The Joongang Ilbo adds that about 70 to 80 North Koreans in Europe, who also had ties to Jang, may also have to decide whether to defect or return.

Pyongyang usually keeps the wives and children of its overseas agents at home, as hostages. The fact that any significant number of them refuse to return home suggests that cohesion and discipline are breaking down. It may also reflect the sentiments of officials in Pyongyang, although the choices there are more stark.

One of Lee’s Chinese sources told him a majority of North Korean workers [in Beijing] “are frightened and desperate.” “In Beijing alone, there are about 30 North Korean workers, and they are now nowhere to be seen … We don’t know whether they went back [to Pyongyang] voluntarily,” said the source. 

Most of those who disappeared are senior ranking members of North Korea’s trading companies who have worked with Jang over many years and have transferred foreign currency to Pyongyang. Lee quoted his Chinese source as saying there was an arrest squad dispatched from the North, fueling speculation that those who returned to their country did it involuntarily. 

“I bet their [North Koreans in China] position is that there is nothing to hope for after the execution of Jang Song-thaek,” said a Chinese businessman. “[Those who have disappeared] are North Koreans stationed in Beijing, Shenyang and Guangzhou. Those who were in Guangzhou are the people who looked after Kim Jong-nam, the eldest son of Kim Jong-il,” he said. 
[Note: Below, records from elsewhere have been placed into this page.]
-- ==== Sys2Proof/Laws/Ranges.lean ====
section
/-! SUPPORT. The ranges of a tower's records (R53, R56) under each operation on one tower, its section unchanged. -/

namespace Sys2Proof.Machine

/-- A tower whose section and settings are c and ls, with every record in its ranges. -/
def TowerState.within (c : Option KeyCfg) (ls : Option LoopSettings) (tw : TowerState) : Prop :=
  tw.cfg = c ∧ tw.settings = ls ∧ ∀ sl : Slot, (tw.recs[sl]).inRange c sl

theorem within_congr {c ls} {tw tv : TowerState} (h : tw.within c ls) (h1 : tv.cfg = tw.cfg) (h2 : tv.settings =
    tw.settings) (h3 : tv.recs = tw.recs) :
    tv.within c ls := by
  unfold TowerState.within; rw [h1, h2, h3]; exact h

theorem within_mod {c ls} {tw : TowerState} (h : tw.within c ls) (x : Slot) (f : KeyRec → KeyRec)
    (hf : (tw.recs[x]).inRange c x → (f (tw.recs[x])).inRange c x) : (tw.mod x f).within c ls := by
  refine ⟨h.1, h.2.1, fun s => ?_⟩
  by_cases hs : s = x
  · subst hs; rw [TowerState.mod_self]; exact hf (h.2.2 _)
  · rw [TowerState.mod_other _ _ _ _ hs]; exact h.2.2 _

theorem within_enqueue {c ls} {tw : TowerState} (h : tw.within c ls) (x : Slot) : (tw.enqueue x).within c ls :=
  within_congr (within_mod h x (fun r => { r with move := .queued }) id) rfl rfl rfl
theorem within_leaveQueue {c ls} {tw : TowerState} (h : tw.within c ls) (x : Slot) : (tw.leaveQueue x).within c
    ls :=
  within_congr (within_mod h x (fun r => { r with move := .idle }) id) rfl rfl rfl
theorem within_leaveFlight {c ls} {tw : TowerState} (h : tw.within c ls) (x : Slot) : (tw.leaveFlight x).within c
    ls :=
  within_congr (within_mod h x (fun r => { r with timer := none }) id) rfl rfl rfl

theorem within_handOn {c ls} {tw : TowerState} (h : tw.within c ls) (x : Slot) : (tw.handOn x).within c ls := by
  unfold TowerState.handOn
  split
  · split
    · exact within_enqueue h x
    · exact h
  · split
    · exact within_leaveQueue h x
    · exact h
  · exact within_mod h x _ id
  · exact h
  · exact h

theorem composed_le (c : Option KeyCfg) (b) (sl) (r) :
    composed c b sl r ≤ (match c with
      | none => 0
      | some c => c.bound sl) := by
  unfold composed
  cases c with
  | none => exact Nat.le_refl _
  | some k =>
    simp only
    split
    · exact Nat.zero_le _
    · unfold clampInt; split
      · simp
      · split <;> omega

theorem within_recompose {c ls} {tw : TowerState} (h : tw.within c ls) (x : Slot) : (tw.recompose x).within c ls
    := by
  unfold TowerState.recompose
  split
  · exact h
  · refine within_handOn (within_mod h x _ (fun k => ⟨k.1, k.2.1, k.2.2.1, k.2.2.2.1, ?_, k.2.2.2.2.2⟩)) x
    rw [← h.1]; exact composed_le _ _ _ _

theorem within_revalue {c ls} {f : Slot → KeyRec → KeyRec} (hf : ValueChange f) {tw : TowerState} (h : tw.within
    c ls) (x : Slot) : (tw.revalue f x).within c ls := by
  unfold TowerState.revalue
  refine within_recompose (within_mod h x _ (fun k => ?_)) x
  obtain ⟨_, _, h3, h4, h5, h6⟩ := hf x (tw.recs[x])
  have a := h4 ⟨k.1, k.2.1⟩
  have b := h5 ⟨k.2.2.1, k.2.2.2.1⟩
  exact ⟨a.1, a.2, b.1, b.2, by rw [h3]; exact k.2.2.2.2.1, h6 k.2.2.2.2.2⟩

theorem within_foldl {c ls} {f : TowerState → Slot → TowerState} (hf : ∀ tw sl, tw.within c ls → (f tw sl).within
    c ls) (l : List Slot) (tw : TowerState) (h : tw.within c ls) :
    (l.foldl f tw).within c ls := by
  induction l generalizing tw with
  | nil => exact h
  | cons a l ih => exact ih _ (hf _ _ h)

theorem within_revalueAll {c ls} {f : Slot → KeyRec → KeyRec} (hf : ValueChange f) (l : List Slot) {tw :
    TowerState} (h : tw.within c ls) : (TowerState.revalueAll f l tw).within c ls :=
  within_foldl (fun _ x k => within_revalue hf k x) _ _ h

theorem within_parkIfRest {c ls} {tw : TowerState} (h : tw.within c ls) : tw.parkIfRest.within c ls := by
  unfold TowerState.parkIfRest; split
  · exact within_congr h rfl rfl rfl
  · exact h
theorem within_notice {c ls} {tw tv : TowerState} (h : tv.within c ls) : (TowerState.notice tw tv).within c ls := by
  unfold TowerState.notice; split
  · exact h
  · exact within_parkIfRest h
theorem within_revalueEvent {c ls} {f : Slot → KeyRec → KeyRec} (hf : ValueChange f) (l : TowerState → List Slot)
    {tw : TowerState} (h : tw.within c ls) : (tw.revalueEvent f l).within c ls := 
  within_notice (within_revalueAll hf _ h)
theorem within_setParkHold {c ls} (b) {tw : TowerState} (h : tw.within c ls) : (tw.setParkHold b).within c ls := by
  unfold TowerState.setParkHold; split
  · exact h
  · exact within_revalueAll valueChange_id _ (within_congr h rfl rfl rfl)
theorem within_sweepSlot {c ls} {tw : TowerState} (sl) (h : tw.within c ls) : (tw.sweepSlot sl).within c ls := by
  unfold TowerState.sweepSlot; split
  · exact within_enqueue h _
  · exact h
theorem within_sweep {c ls} {tw : TowerState} (h : tw.within c ls) : tw.sweep.within c ls := within_foldl (fun _
    s => within_sweepSlot s) _ _ h
theorem within_clearFaults {c ls} {tw : TowerState} (h : tw.within c ls) : tw.clearFaults.within c ls := by
  refine within_foldl (fun tw sl h => ?_) _ _ h
  unfold TowerState.clearFaultSlot; split
  · split
    · exact within_enqueue (within_mod h _ _ id) _
    · exact within_mod h _ _ id
  · exact h
theorem within_wake {c ls} (b) {tw : TowerState} (h : tw.within c ls) : (tw.wake b).within c ls := by
  unfold TowerState.wake; split
  · exact within_sweep (within_congr (within_setParkHold _ h) rfl rfl rfl)
  · exact within_sweep (within_setParkHold _ (within_congr h rfl rfl rfl))
  · exact h
theorem within_park {c ls} {tw : TowerState} (h : tw.within c ls) : tw.park.within c ls := by
  unfold TowerState.park; split
  · exact within_parkIfRest (within_setParkHold _ (within_congr h rfl rfl rfl))
  · exact h
theorem within_withdraw {c ls} (b) {tw : TowerState} (h : tw.within c ls) : (tw.withdraw b).within c ls := by
  refine ⟨h.1, h.2.1, fun sl => ?_⟩
  have e : (tw.withdraw b).recs[sl] = withdrawRec b (tw.recs[sl]) := vecMap_get _ _ _
  rw [e]
  have := h.2.2 sl
  unfold withdrawRec; split
  · exact this
  · split
    · exact this
    · exact this
  · exact this
theorem within_hello {c ls} {tw : TowerState} (h : tw.within c ls) : tw.hello.within c ls := by
  unfold TowerState.hello; split
  · exact within_congr (within_withdraw false (within_setParkHold true (within_congr (tv := { tw with service := .parked }) h rfl rfl rfl))) rfl rfl rfl
  · exact h
  · exact within_congr (within_parkIfRest (within_withdraw _ h)) rfl rfl rfl
theorem within_unsuccessful {c ls} {tw : TowerState} (sl : Slot) (why) (h : tw.within c ls) : (tw.unsuccessful sl
    why).within c ls := by
  unfold TowerState.unsuccessful; split
  · exact within_enqueue (within_mod h _ _ id) _
  · exact within_mod h _ _ id
theorem within_takeKind {c ls} (k) (sl) (tag) (p) {tw : TowerState} (h : tw.within c ls) : (tw.takeKind k sl tag
    p).within c ls := by
  have hr : (tw.setReported sl p).within c ls := within_mod h _ _ id
  have hp : (tw.setPosition sl p).within c ls := within_mod h _ _ id
  cases k
  · show (tw.takeDone sl tag p).within c ls
    unfold TowerState.takeDone; split
    · unfold TowerState.afterDone; split
      · exact within_enqueue (within_leaveFlight (within_mod hr _ _ id) _) _
      · exact within_mod (within_leaveFlight (within_mod hr _ _ id) _) _ _ id
    · exact hr
  · show (tw.takeStall sl tag p).within c ls
    unfold TowerState.takeStall; split
    · exact within_unsuccessful _ _ (within_leaveFlight hp _)
    · exact hr
  · show (tw.takeReport sl p).within c ls
    unfold TowerState.takeReport; split
    · exact within_sweepSlot _ hp
    · split
      · exact within_leaveQueue hp _
      · exact hp
    · exact hr
    · exact hr
    · exact hp
theorem within_takeAnswer {c ls} (k key tag p) {tw : TowerState} (h : tw.within c ls) : (tw.takeAnswer k key tag
    p).within c ls := by
  unfold TowerState.takeAnswer; split
  · exact within_congr h rfl rfl rfl
  · split
    · exact within_notice (within_takeKind _ _ _ _ (within_congr h rfl rfl rfl))
    · exact within_congr h rfl rfl rfl
theorem within_timeout {c ls} (sl : Slot) {tw : TowerState} (h : tw.within c ls) : (tw.timeout sl).within c ls := by
  have h1 : (tw.takeTimeout sl).countTimeout.within c ls :=
    within_congr (within_unsuccessful sl .timeout (within_leaveFlight h sl)) rfl rfl rfl
  unfold TowerState.timeout; dsimp only; split
  · exact within_withdraw _ (within_congr h1 rfl rfl rfl)
  · exact within_notice h1
theorem within_dispatch {c ls} (n) {tw : TowerState} (sl : Slot) (h : tw.within c ls) : (tw.dispatch n sl).within
    c ls :=
  within_congr (within_mod h sl (dispatchRec tw.tagCounter n) id) rfl rfl rfl

theorem corr_range {s : State} {m : MeasureRec} {t : Tower} (c ls) (h : (s.towers[t]).within c ls) (hl : ∀ x, ls
    = some x → limitOk x) (sl : Slot) :
    -200 ≤ s.correctionOf m t sl ∧ s.correctionOf m t sl ≤ 200 := by
  have h0 := h.2.2 sl
  have hd : -200 ≤ (s.towers[t].recs[sl]).correction ∧ (s.towers[t].recs[sl]).correction ≤ 200 := ⟨h0.2.2.1, h0.2.2.2.1⟩
  unfold State.correctionOf; split
  · exact hd
  · rename_i x hx
    have hx' := hl x (h.2.1.symm.trans hx)
    split
    · exact hd
    · unfold corrected; split
      · exact hd
      · split
        · exact hd
        · unfold limitOk at hx'
          have := clamp_range (-(x.limit:Int)) x.limit ((s.towers[t].recs[sl]).correction + loopStep x (x.target - ↑(m.densities.getD sl.val Config.noValue))) (by omega)
          omega

end Sys2Proof.Machine
end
Many of these North Koreans were “in China to enhance bilateral trade and investment.” Some analysts interpret the order as a sign that the regime disapproves of Chinese-style reforms.

NK office

[via Yonhap]

At a minimum, removing these deal-makers will necessarily have some adverse effects on the deals they were making, or made. That will undo a great deal of connection-building and negotiation, and will damage economic relations between China and North Korea. The regime’s denunciation of Jang for “instruct[ing] his stooges to sell coal and other precious underground resources at random” and “selling off the land of the Rason economic and trade zone” will certainly chill new investment deals, and scare cadres into reinterpreting existing ones, causing more conflicts with investors. Regime banks accounts could even be lost if the only people who know where it is die without telling where they are.

Not that any of these things would be bad, mind you.
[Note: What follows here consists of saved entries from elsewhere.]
theorem State.reports_fire {s : State} (h : s.control.part = .running) (k : Source) : s.Reports (s.fire k) := by
  by_cases armed : (s.engine.bindings.get k).armed = true
  · by_cases pending : (s.engine.bindings.get k).pending = true
    · rw [State.fire_merged armed pending]
      exact State.reports_raise h _
    · have waits := State.reports_putEngine h (s.engine.pend k)
      by_cases idle : s.engine.state = .idle
      · rw [State.fire_serves armed (Bool.not_eq_true _ ▸ pending) idle]
        exact waits.andThen State.reports_serveStarts
      · rw [State.fire_waits armed (Bool.not_eq_true _ ▸ pending) idle]
        exact waits
  · rw [State.fire_disarmed (Bool.not_eq_true _ ▸ armed)]
    exact .refl h

/-! ### Pulses, edges, timeouts and the lines -/

/-- The divisor's counter is shown by no word. -/
theorem State.reports_counter {s : State} (h : s.control.part = .running) (n : Nat) :
    s.Reports { s with engine := { s.engine with counter := n } } :=
  .of_hidden h rfl (fun _ => ⟨rfl, rfl⟩) (fun _ => rfl) ⟨rfl, rfl⟩ rfl rfl

theorem State.reports_countSheet {s : State} (h : s.control.part = .running) : s.Reports s.countSheet := by
  unfold State.countSheet
  repeat' split
  · exact (State.reports_counter h 0).andThen (State.reports_fire · .sheet)
  · exact State.reports_counter h _
  · exact .refl h

theorem State.reports_sheet {s : State} (h : s.control.part = .running) : s.Reports s.sheet :=
  (State.reports_modTowers h _ _).andThen State.reports_countSheet

theorem State.reports_edge {s : State} (h : s.control.part = .running) (b : Bool) (f : TowerState → TowerState)
    (k : Source) : s.Reports ((s.edged b f).fire k) := by
  have level : s.Reports (s.setImpr b) := .of_blocks h rfl rfl rfl rfl rfl
  exact (level.andThen (State.reports_modTowers · f allTowers)).andThen (State.reports_fire · k)

theorem State.reports_imprRise {s : State} (h : s.control.part = .running) : s.Reports s.imprRise := by
  unfold State.imprRise
  split
  · exact .refl h
  · exact State.reports_edge h true TowerState.rise .imprOn

theorem State.reports_imprFall {s : State} (h : s.control.part = .running) : s.Reports s.imprFall := by
  unfold State.imprFall
  split
  · exact State.reports_edge h false TowerState.fall .imprOff
  · exact .refl h

theorem State.reports_endSending {s : State} (h : s.control.part = .running) : s.Reports s.endSending := by
  unfold State.endSending
  split
  · exact .of_blocks h rfl rfl rfl rfl rfl
  · exact .refl h

theorem State.reports_endGap {s : State} (h : s.control.part = .running) : s.Reports s.endGap := by
  unfold State.endGap
  split
  · have idle : s.Reports { s with link := { s.link with tx := .idle } } := .of_blocks h rfl rfl rfl rfl rfl
    exact idle.andThen State.reports_search
  · exact .refl h

theorem State.reports_takeTimeout {s : State} (h : s.control.part = .running) (u : Tower) (sl : Slot) :
    s.Reports (s.takeTimeout u sl) := by
  unfold State.takeTimeout
  split
  · exact ((State.reports_modTower h u _).andThen (State.reports_raiseIf · _ .keyFault)).andThen
      (State.reports_raiseIf · _ .towerDown)
  · exact .refl h

theorem State.reports_takeAnswer {s : State} (h : s.control.part = .running) (u : Tower) (k : AnswerKind)
    (key tag : Byte) (p : Nat) : s.Reports (s.takeAnswer u k key tag p) :=
  (State.reports_putTower h u _).andThen (State.reports_raiseIf · _ .keyFault)

theorem State.reports_deliver {s : State} (h : s.control.part = .running) (f : LinkFrame) : s.Reports (s.deliver f) := by
  unfold State.deliver
  repeat' split
  · exact .refl h
  · exact State.reports_takeAnswer h _ _ _ _ _
  · exact State.reports_takeAnswer h _ _ _ _ _
  · exact State.reports_takeAnswer h _ _ _ _ _
  · exact (State.reports_modTower h _ _).andThen (State.reports_raise · .towerUp)
  · exact .refl h

theorem State.reports_setRx {s : State} (h : s.control.part = .running) (r : RxState) : s.Reports (s.setRx r) :=
  .of_blocks h rfl rfl rfl rfl rfl

theorem State.reports_lineEvent {s : State} (h : s.control.part = .running) (e : LineEvent) : s.Reports (s.lineEvent e) := by
  unfold State.lineEvent State.assemble
  repeat' split
  · exact State.reports_setRx h _
  · exact .refl h
  · exact State.reports_setRx h _
  · exact State.reports_setRx h _
  · exact State.reports_setRx h _
  · exact State.reports_setRx h _
  · exact (State.reports_setRx h _).andThen (State.reports_deliver · _)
It’s hard to imagine that this purge could fail to cause a significant disruption in Pyongyang’s money flows. Could they really be dumb enough to do that to themselves? If they were dumb enough to destroy their own currency, then I suppose they are.

For what it’s worth, a North Korean official interviewed by the AP says that Pyongyang’s economic policies won’t change, that North Korea welcomes foreign investment, and that Pyongyang will proceed with its special economic zones. Not that I suppose this is really about me, but the interview answers my swipe that the AP hasn’t interviewed any North Korean officials or adding any useful information to our speculation about the purge. Whether these assertions are useful information is a question I’ll leave to you, to time, and to the boys at the Inmin Poan-Bu to tell, but they are exclusive and newsworthy. Good for the AP reporters for making the effort.

3 Responses

  1. If one of these money guys knows the account codes and banks couldn’t he wire some of the money to a Bahamian or Panamian bank and then try and disappear? If he could create a new identity for himself he might be able to get away and live somewhere…in Mexico the narcos sometimes get plastic surgery so they are more difficult to recognize. This is something out of a Robert Ludlum novel. I really feel for the families, though, if they are back in NK.
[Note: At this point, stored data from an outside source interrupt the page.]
-- ==== Sys2Proof/Syntax.lean ====
section
/-! DEFINITION. The commands of the block: one constructor for each row of spec/opcode_table.json, in the table's
order, with the operands that come from outside. A command whose operand is `slot` is a function that the task of
that request slot computes; `core`, `engine`, `lport` (0–7 Port A, 8–15 Port B, 16 Port M) and `chan` name a unit, a
logical port or a channel index. -/

namespace Sys2Proof

open Sys2Proof.Machine
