/-- Admit with the charge, the graph check of R148 included. -/
def PassOut.grantAt (o : PassOut) (k : Nat) (c : Charge) (a : Nat) : PassOut :=
  let x := o.s.slot k
  if isGraph x.func ∧ ¬ graphValid (o.s.graphPrograms x) x.payload then
    let s1 := (o.s.grantAt k c a (classD x.cls)).answer k stGraphInvalid
    let s2 := { s1 with sq := { s1.sq with events := s1.sq.events ||| 8 } }
    { o with s := s2, answers := o.answers ++ [k] }
  else { o with s := o.s.grantAt k c a (classD x.cls), admitted := o.admitted ++ [k] }

def PassOut.answer (o : PassOut) (k st : Nat) : PassOut :=
  let n := if st = stNotAdmitted then 3 else if st = stPatienceExpired then 4 else 5
  let s1 := (o.s.answer k st).pmcAdm 0x13 1
  { o with s := { s1 with adm := { s1.adm with counters := bump s1.adm.counters n 1 } }, answers := o.answers ++ [k] }

/-- The frontage pass on one candidate. -/
def frontagePass (a : Nat) (o : PassOut) (k : Nat) : PassOut :=
  let x := o.s.slot k
  let seen := tabGet 0 o.perTenant x.tenant
  if o.s.inEffect (0x46000 + 4 * x.tenant) ≤ seen then { o with skipped := o.skipped ++ [k] }
  else
    let o := { o with examined := o.examined + 1, perTenant := tabPut 0 o.perTenant x.tenant (seen + 1) }
    match o.s.preStatus x a with
    | some st => o.answer k st
    | none =>
      match o.s.orderLow x a (classD x.cls) with
      | none => { o with kept := o.kept ++ [k] }
      | some lo =>
        match o.s.place false ChargeKind.frontage x a (classD x.cls) lo with
        | some c => o.grantAt k c a
        | none => { o with kept := o.kept ++ [k] }

/-- The plaza pass on one candidate. -/
def plazaPass (a : Nat) (o : PassOut) (k : Nat) : PassOut :=
  let x := o.s.slot k
  if 16 * o.s.admA ≤ o.examined then o
  else
    let o := { o with examined := o.examined + 1 }
    let last := decide (x.patience + 1 ≤ folioDiff a x.arrival)
    match if k ∈ o.skipped then o.s.preStatus x a else none with
    | some st => o.answer k st
    | none =>
      match o.s.orderLow x a (classD x.cls) with
      | none => if last then o.answer k stPatienceExpired else o
      | some lo =>
        let d := classD x.cls
        match (o.s.place false ChargeKind.frontage x a d lo).orElse (fun _ => o.s.place false .plaza x a d lo) with
        | some c => o.grantAt k c a
        | none =>
          let o := { o with s := o.s.wakeFor x a d lo }
          if last then o.answer k stPatienceExpired else o

/-- The functions that only member channels carry (Table 17.3), which CC0 serves without admission. -/
def isMemberFn (func : Nat) : Bool := decide (0xA8 ≤ func) && decide (func ≤ 0xAA)

/-- The candidates of a tick in the order of R106: priority of the queue, arrival folio, placement. -/
def State.candidates (s : State) (a : Nat) : List Nat :=
  let c := s.sq.slots.filter (fun p => p.2.undecided && !p.2.mailbox && !isMemberFn p.2.func)
  let byReq := sortBy (fun p => p.2.req) c
  let byArrival := sortBy (fun p => 2 ^ 48 - folioDiff a p.2.arrival) byReq
  (sortBy (fun p => 7 - (s.queue p.2.queue).priority) byArrival).map (·.1)

/-- The frontage and plaza passes of R108. -/
def admissionPass (s : State) (a : Nat) : PassOut :=
  let cs := s.candidates a
  let o := cs.foldl (frontagePass a) { s := s }
  -- kept and skipped candidates, in the order of R106
  let rest := cs.filter (fun k => k ∈ o.kept ∨ k ∈ o.skipped)
  let o1 := rest.foldl (plazaPass a) o
  let limit := 16 * s.admA
  let s1 := { o1.s with adm := { o1.s.adm with examined := min 0xFFFF o1.examined,
                                               admitted := min 0xFFFF o1.admitted.length } }
  let s2 := s1.pmcAdm 0x10 o1.examined
  if limit < o.examined + rest.length then
    let n := o.examined + rest.length - limit
    let s3 := { s2 with adm := { s2.adm with events := s2.adm.events ||| 0x20 } }
    { o1 with s := s3.raise evExamLimit srcAdmission 0 (items [(8, a), (2, n)]) }
  else { o1 with s := s2 }

/-- Re-placements of R116: the folio of the tick stands in for a, within the original deadline folio, with the original
kind. Answers the requests that fail. -/
def replacePass (s : State) (a : Nat) : State × List Nat × List Nat :=
  let todo := sortBy (fun p => p.2.decision) (s.sq.slots.filter (fun p => p.2.toReplace && decide (p.2.commit = none)))
  todo.foldl (fun acc p =>
    let (s, failed, placed) := acc
    let k := p.1
    let s0 := s.release p.2.req
    let x := { p.2 with toReplace := false, replaced := true }
    let left := folioDiff x.deadline a + 1
    match (if folioReached x.deadline a && !p.2.replaced then s0.place false x.kind x a left 0 else none) with
    | some c =>
      let y := { x with state := .admitted, start := c.b, block := c.block, nodes := admittedNodes x, graphFail := none,
                        outcome := none, effects := [] }
      let adm := { s0.adm with ledger := s0.adm.ledger ++ [{ c with order := x.decision, tick := x.admitTick }],
                               counters := bump s0.adm.counters 9 1 }
      let s1 := State.putSlot { s0 with adm := adm } k y
      let core := (x.node 0).core.getD 0
      (s1.raise evReplaced srcAdmission x.tenant (items [(1, core), (2, x.tenant), (8, c.b)]), failed, placed ++ [k])
    | none => ((s0.putSlot k x).answer k stDeadlineShed, failed ++ [k], placed)) (s, [], [])

/-! ### Lost capacity and precedence (R118, R119) -/

/-- The folios the ledger holds from `a` on, earliest first. -/
def State.ledgerFolios (s : State) (a : Nat) : List Nat :=
  let top := (s.adm.ledger.map (fun c => max (folioDiff (folioAdd c.b c.span) a) (folioDiff c.last a + 1))).foldl max 0
  if top < 2 ^ 20 then (List.range top).map (folioAdd a) else []

/-- Every class in code order (R119). -/
def allRes : List Res :=
  (List.range 16).map .core ++ [.bn, .bulk, .rand] ++ (List.range 17).map .eg

/-- The next request to shed in a folio and class (R119): plaza before frontage, latest tick first, decided last first;
only requests that hold a charge there and have no commit point. -/
def State.victim (s : State) (a : Nat) (r : Res) (f : Nat) (plazaOnly : Bool) : Option Charge :=
  let open_ := fun (c : Charge) =>
    s.sq.slots.any (fun p => p.2.live && p.2.req == c.req && p.2.commit == none && p.2.answer == none)
  let cs := s.adm.ledger.filter (fun c => decide (0 < c.amount r f) && open_ c && (!plazaOnly || c.kind == .plaza))
  minBy (fun (c : Charge) => (if c.kind = .plaza then 0 else 2 ^ 100) + folioDiff a c.tick * 2 ^ 40 + (2 ^ 40 - 1 - c.order)) cs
  2. Keeping the kids as hostages is an old tactic going back to the days of Mongol rule and Chinese influence. It’s fairly effective, and it might work here. But if too many of these people are seen losing their lives and the others take the money and run (or worse), KJU’s power base may find they miscalculated.

  3. It just occurred to me that the photo says “??,” for center, which is a most uncharacteristic use of (Hang?lized) English by the North Korean authorities.